What do you people use? Full feeds or partial RSS feeds? I am currently using partial feeds however I am wondering what the rest of you use.
Partial feeds. If you provide a full feed you run the risk of some MFA site using your complete articles to make money from.
Partial. The purpose of the feed is to bring the users back in the site. With a full feed they don't have any reason to come back
I was reading an article the other day saying full feeds can actually lead to more traffic than partials. I'm really not sure how that would work. I'm for partial feeds though. When I used full feeds, I found too many people scraping, and I'm simply not a fan of that.
How beneficial is offering rss feeds on website traffic? I am concidering implementing rss but not sure whether to or not.
I can vouch that full feeds DO offer far more traffic. 90% of most readers don't have the time to click on the site, and will just delete feeds that don't have everything they want. If you want a larger readership, go full.

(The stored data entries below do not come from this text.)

-- ==== Sys2Proof/Machine/Step.lean ====
section
/-!
DEFINITION. One step of the machine, and where a step finds the command it runs next.
-/
namespace Sys2Proof.Machine

/-- One step is one turn (Machine/Engine.lean). -/
def step (s : State) : Host.Outcome State Fault Refusal := turn s

/-- `s` with the command word of bits `w` (`nbits` of them given, zeros above) accepted by `CMD` and ready to
run, so that the very next step runs it. The core fetches nothing: a command comes as the data of a `CMD` write
(10_state.md R33, 20_memory.md R64; notes/assumptions/13.md). -/
def State.withFetchWord (s : State) (nbits w : Nat) : State := s.placeCommand (tableWord nbits w)

end Sys2Proof.Machine
end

The largest benefit is that it creates loyal readers. If people don't visit your site every day, they might forget it even exists. By adding a feed, it allows them to add it to their reader and you know they'll be reminded when you have new content.
Which is exactly why you should use full feeds ...I voted full feeds because that's what I use on all my blogs.
Full for me. When I switched to full feeds about a year a go I noticed an initial drop in traffic but found I was getting more organic links which led to improved SERPS (hypothesising there) and more traffic from the search engines. I know when I follow the feeds from other sites there is a much greater change of me quoting and linking to a site that I can read in my feed reader.
How do the full feeds affect you with duplicate content? Obviously, if your blog is indexed first, that's a plus, but what if it's a reasonably new blog, and you're not being crawled as often as some of the sites displaying your feed (such as if you have a feed on a Squidoo lens that gets crawled more than a brand new blog of yours or something)?
Jenn - the best thing to do is setup auto-submission of your sitemap every time you publish. This way you can almost be 100% sure that your site will be listed as the source, rather as duplicate.
Also have links in your feed back to your site, that way if your feed does get scraped it will still be linking to you.
I'm a big believer in unique content, which is why I don't do full feeds, use article marketing with anything from my site, etc., aside from a few old non-exclusive pieces I'd written and re-used. So the idea definitely makes me a little bit uncomfortable. I'll likely stick with partials for now, but if I ever switch, I'll be sure to use your tips. Thanks.